Penegasan tersebut disampaikan dalam sidang ke-8 Komisi Kerja Sama Bersama Maroko-Guinea yang berlangsung di Conakry, dikutip Jumat, 11 September 2026.
Sidang tersebut dipimpin bersama Menteri Luar Negeri Maroko Nasser Bourita dan Menteri Luar Negeri Guinea di Luar Negeri Morissanda Kouyate.
Dalam pidato pembukaan, Kouyaté menyampaikan kembali posisi Guinea yang secara tegas mendukung klaim Maroko atas Sahara sekaligus kedaulatan Rabat atas wilayah tersebut.
"Republik Guinea menegaskan kembali dukungan teguh dan tak tergoyahkannya terhadap identitas Maroko di Sahara dan kedaulatan Maroko atas bagian wilayah ini," ujar Kouyate.
Dia juga menegaskan bahwa Guinea mendukung rencana otonomi di bawah kedaulatan Maroko sebagai satu-satunya solusi untuk menyelesaikan sengketa tersebut, sebagaimana yang diajukan Maroko di hadapan Dewan Keamanan PBB.
Kouyate menambahkan bahwa pembukaan Konsulat Jenderal Republik Guinea di Dakhla merupakan bentuk konkret dari sikap tersebut sekaligus simbol solidaritas Guinea terhadap Maroko.
"Pembukaan Konsulat Jenderal Republik Guinea di Dakhla merupakan ekspresi nyata dari posisi prinsip ini dan simbol solidaritas yang tak tergoyahkan," kata dia.

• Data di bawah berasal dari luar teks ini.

theorem polled (d : Dev) (x : Sensors) : Polled d x (runAct (inSequence (senseSteps d x)) d) := by
  have read := read_noteReading d x
  rw [senseSteps, runAct_inSequence_cons, runAct_inSequence_cons, runAct_inSequence_cons, runAct_inSequence_cons, runAct_inSequence_cons,
    runAct_inSequence_nil]
  generalize runAct (noteReading x _ _) (runAct (meter x.watts1) d) = d₂ at read ⊢
  obtain ⟨trips, vin, sensed, thermal, cap, steps, energy, below, now, config⟩ := read
  obtain ⟨point3, steps3, time3⟩ := stepThermal_reads (d.hot x) (d.cool x) d₂
  obtain ⟨cap3, trips3, vin3⟩ := besides_stepThermal (d.hot x) (d.cool x) d₂
  obtain ⟨heats, cools⟩ := thermal_congr thermal now (d.hot x) (d.cool x)
  have hc3 := confines_stepThermal (d.hot x) (d.cool x) d₂
  have sensed3 := sensed.counts hc3
  rw [← runAct_eq] at sensed3
  have now3 : (runAct (stepThermal (d.hot x) (d.cool x)) d₂).now = d.now := by
    rw [Dev.now, runAct_eq, keepAll_gcnt _ (hc3.leaves (by decide)), ← Dev.now, now]
  have fld3 {f : Fld} (hf : f.reg ∉ [Reg.THERM_CNT]) : (runAct (stepThermal (d.hot x) (d.cool x)) d₂).fld f = d₂.fld f :=
    (confines_stepThermal _ _).fld _ hf 0
  have config3 := (fld3 (f := F.PWR_CAP_WATTS) (by decide)).trans config
  have energy3 := (fld3 (f := F.PWR_METER_ENERGY_MJ) (by decide)).trans energy
  generalize runAct (stepThermal (d.hot x) (d.cool x)) d₂ = d₃ at *
  obtain ⟨point4, steps4, time4⟩ := stepPower_reads x.watts10 d₃
  obtain ⟨overs, unders⟩ := cap_congr (cap3.trans cap) now3 config3 x.watts10
  have kept4 : (runAct (stepPower x.watts10) d₃).power.besideCap = d₃.power.besideCap := by
    rw [runAct_eq]
    exact (keeps_stepPower x.watts10 d₃).eq d₃
  have hc4 := confines_stepPower x.watts10 d₃
  have sensed4 := sensed3.counts hc4
  rw [← runAct_eq] at sensed4
  have energy4 := ((confines_stepPower x.watts10).fld d₃ (f := F.PWR_METER_ENERGY_MJ) (by decide) 0).trans energy3
  generalize runAct (stepPower x.watts10) d₃ = d₄ at *
  simp only [PowerSt.thermal, PowerSt.cap, PowerSt.besideCap, Prod.mk.injEq] at thermal cap cap3 kept4
  have power5 : (runAct throttleBits d₄).power = d₄.power := by rw [runAct_eq, keepAll_power _ ((confines_throttleBits d₄).leaves (by decide))]
  have fld5 {f : Fld} (hf : f.reg ∉ [Reg.PWR_STATUS]) : (runAct throttleBits d₄).fld f = d₄.fld f := confines_throttleBits.fld _ hf 0
  refine ⟨?_, ?_, sensed4.throttled, ?_, ?_, ?_, (fld5 (by decide)).trans energy4, (fld5 (by decide)).trans (time4.trans (time3.trans below))⟩
  · rw [power5, kept4.2.1, trips3, trips]
  · rw [power5, kept4.2.2, vin3, vin]
  · rw [power5, kept4.1, point3, heats, cools, thermal.1]
  · rw [power5, point4, overs, unders, cap3.1, cap.1]
  · rw [Dev.counted, fld5 (by decide), steps4, steps3, steps, heats, overs, Nat.mod_add_mod, Nat.add_assoc]
    rfl

/-! ### SENSOR_POLL (R629, R631) -/

/-- A voltage that is out of range since now has not been for any time. -/
theorem since_any (c : Option Nat) {n : Nat} (pos : 0 < n) (now : Nat) (b : Bool) :
    ((if b then some (c.getD now) else none).any fun t => decide (t + n ≤ now)) = (b && c.any fun t => decide (t + n ≤ now)) := by
  cases b with
  | false => rfl
  | true =>
    cases c with
    | some t => rfl
    | none =>
      have never : decide (now + n ≤ now) = false := decide_eq_false (by omega)
      rw [if_pos rfl, Option.getD_none, Option.any_some, never]
      rfl

theorem Polled.tripping {d e : Dev} {x : Sensors} (h : Polled d x e) (now : e.now = d.now) : e.trips x = d.tripping x := by
  rw [Dev.trips, Dev.tripping, h.trips, h.vin, now, since_any _ (by decide), Bool.decide_or]
  generalize decide (2 ≤ d.readsHot x) = a
  generalize (vinOut x && d.power.vinSince.any fun t => decide (t + 100000 ≤ d.now)) = b
  generalize decide (8000 < x.watts1) = c
  cases a <;> cases b <;> cases c <;> cases x.regFault <;> rfl

section poll
variable {s : State} (hs : s.dev.steady) {x : Sensors}
include hs

theorem completes_sensorPoll_early (settled : s.dev.Settled) (early : s.dev.pollDue = false) :
    Completes (.sensorPoll x) s fun d => s.dev.wrote d [] ∧ d.power = s.dev.power :=
  completes_same (a := sensorPollAct x) rfl hs settled (by rw [sensorPoll_eq, early]; rfl) ⟨wrote_refl _, rfl⟩

variable (due : s.dev.pollDue = true)
include due

omit hs in
theorem sensorPoll_due : sensorPollAct x s.dev = inSequence (senseSteps s.dev x ++ [fun e => if e.trips x then moduleFault 7 e else []]) s.dev := by
  rw [sensorPoll_eq, if_pos due]

omit hs due in
theorem now_senseSteps (d : Dev) (x : Sensors) : (runAct (inSequence (senseSteps d x)) d).now = d.now := by
  rw [Dev.now, runAct_eq, keepAll_gcnt _ ((confines_senseSteps d x d).leaves (by decide)), ← Dev.now]

theorem completes_sensorPoll_trips (trips : s.dev.tripping x = true) : Completes (.sensorPoll x) s fun d => s.dev.enteredSafe d 7 := by
  have hc := confines_senseSteps s.dev x
  have trips' := (polled s.dev x).tripping (now_senseSteps s.dev x)
  have same : Settling s.dev (runAct (inSequence (senseSteps s.dev x)) s.dev) :=
    ⟨fun i => hc.reg _ (by decide) i, fun i => congrArg SliceSt.desc (hc.slice _ (by decide) i), fun p => hc.fld _ (by decide) p,
      by rw [runAct_eq, keepAll_gcnt _ ((hc s.dev).leaves (by decide))]⟩
  have mode : (runAct (inSequence (senseSteps s.dev x)) s.dev).mode = s.dev.mode := hc.fld (f := F.DEV_STATE_STATE) _ (by decide) 0
  have run : runAct (sensorPollAct x) s.dev = runAct (moduleFault 7) (runAct (inSequence (senseSteps s.dev x)) s.dev) := by
    rw [runAct_congr (sensorPoll_due due), runAct_inSequence_append, runAct_inSequence_cons, runAct_inSequence_nil, runAct_eq,
      trips', trips, if_pos rfl, ← runAct_eq]
  refine completes_behind (a := sensorPollAct x) rfl hs fun d b => ?_
  rw [run] at b
  exact b.enteredSafe ((moduleFault_reads _ (by decide)).1.before mode same)

theorem completes_sensorPoll (settled : s.dev.Settled) (calm : s.dev.tripping x = false) : Completes (.sensorPoll x) s fun d =>
    d.mode = s.dev.mode ∧ Polled s.dev x d ∧ regsBut pollRegs s.dev d := by
  have hc := confines_senseSteps s.dev x
  have trips' := (polled s.dev x).tripping (now_senseSteps s.dev x)
  have run : runAct (sensorPollAct x) s.dev = runAct (inSequence (senseSteps s.dev x)) s.dev := by
    rw [runAct_congr (sensorPoll_due due), runAct_inSequence_append, runAct_inSequence_cons, runAct_inSequence_nil, runAct_eq (fun e => _),
      trips', calm, if_neg Bool.false_ne_true, applyAll_nil]
  refine completes_ends (a := sensorPollAct x) rfl hs ?_ ?_
  · rw [run, runAct_eq]
    exact settled_of_confined settled (hc s.dev) (by decide) (by decide) (by decide) (by decide)
  · rw [run]
    exact ⟨hc.fld (f := F.DEV_STATE_STATE) _ (by decide) 0, polled s.dev x, fun r i hr _ => hc.reg _ hr i⟩

end poll

end Sys2Proof.Machine
end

Sementara itu, Menlu Bourita menyampaikan terima kasih Pemerintah Kerajaan Maroko atas dukungan tanpa syarat yang secara konsisten diberikan Guinea, baik melalui sikapnya di berbagai forum regional dan internasional maupun melalui pembukaan Konsulat Jenderal Guinea di Dakhla pada Januari 2020.